=== Section Start ===

/-- DUKPT_IK_EXPORT's block (**R136**): usage B1, mode X, with the IK or KS block. -/
def ikAnswer (r : Req) (a b : KeyRec) (n : Nat) : Answer :=
  let td := dukTdeaReq r
  let ksn := ksnOf r
  let o := fun i => (bytesAt r.input (ksnLen r.desc.p + i) 1).headD 0
  let key := if td then ipek a.material ksn else dukInitial a.material (ksn.take 8)
  let fields := ascii "B1" ++ [a.alg] ++ ascii "X" ++ bytesAt r.input (ksnLen r.desc.p + 4) 2 ++ [optionOr (o 2) a.exportability]
  let id := if td then optText "KS" (hexOf ksn) else optText "IK" (hexOf (ksn.take 8))
  let opts := id ::
    ((if nbit (o 6).toNat 0 then [optText "KC" (kcData a.alg (kcvOf a.alg 0 key))] else []) ++
     (if nbit (o 6).toNat 1 then [optText "KP" (kcData b.alg b.kcv)] else []))
  let out := wrapBlock b.isAes b.material fields [o 3] opts key (freeBytes n 64)
  let bs := if b.isAes then 16 else 8
  let enc := (key.length + 2 + bs - 1) / bs * bs
  { output := out, ops := dukOps td (n + 1) ++ blockOps b.isAes (out.length - 2 * enc) enc (n + 2) }

/-- DUKPT_IK_EXPORT (**R136**). -/
def execDukptIkExport (rid : Nat) (spUe : Option Nat) (s : State) : Res :=
  runCmd 0x0504 preIkExport (withConfirm (pureCalc fun r k n =>
    match k.a, k.b with
    | some a, some b => ikAnswer r a b n
    | _, _ => {})) rid spUe s

end Sys2Proof.Machine
end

=== Section End ===

Copy each line of the data above that holds "desc".

  let o := fun i => (bytesAt r.input (ksnLen r.desc.p + i) 1).headD 0
  let fields := ascii "B1" ++ [a.alg] ++ ascii "X" ++ bytesAt r.input (ksnLen r.desc.p + 4) 2 ++ [optionOr (o 2) a.exportability]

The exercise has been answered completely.